• Work instructions: Show only those lines of the entries where the string "hall" is found.

----

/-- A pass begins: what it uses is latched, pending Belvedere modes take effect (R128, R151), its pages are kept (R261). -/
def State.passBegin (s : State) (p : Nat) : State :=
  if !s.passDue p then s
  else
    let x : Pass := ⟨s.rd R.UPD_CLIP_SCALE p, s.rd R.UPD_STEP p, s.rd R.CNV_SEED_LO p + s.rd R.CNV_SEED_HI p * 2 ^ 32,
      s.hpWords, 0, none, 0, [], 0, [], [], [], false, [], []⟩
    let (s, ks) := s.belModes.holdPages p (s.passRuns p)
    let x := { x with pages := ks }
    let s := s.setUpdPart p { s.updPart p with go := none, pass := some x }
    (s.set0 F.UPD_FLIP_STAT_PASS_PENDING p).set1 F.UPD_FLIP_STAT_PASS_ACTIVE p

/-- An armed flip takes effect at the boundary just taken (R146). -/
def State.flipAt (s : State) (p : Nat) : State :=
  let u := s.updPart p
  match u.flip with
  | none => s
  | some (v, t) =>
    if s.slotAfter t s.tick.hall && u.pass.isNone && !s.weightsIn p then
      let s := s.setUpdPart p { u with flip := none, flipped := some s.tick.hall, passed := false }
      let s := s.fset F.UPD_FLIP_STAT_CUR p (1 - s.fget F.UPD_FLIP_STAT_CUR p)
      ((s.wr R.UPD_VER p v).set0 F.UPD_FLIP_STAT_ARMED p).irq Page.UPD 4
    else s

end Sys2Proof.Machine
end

----

• Result below:
    if s.slotAfter t s.tick.hall && u.pass.isNone && !s.weightsIn p then
      let s := s.setUpdPart p { u with flip := none, flipped := some s.tick.hall, passed := false }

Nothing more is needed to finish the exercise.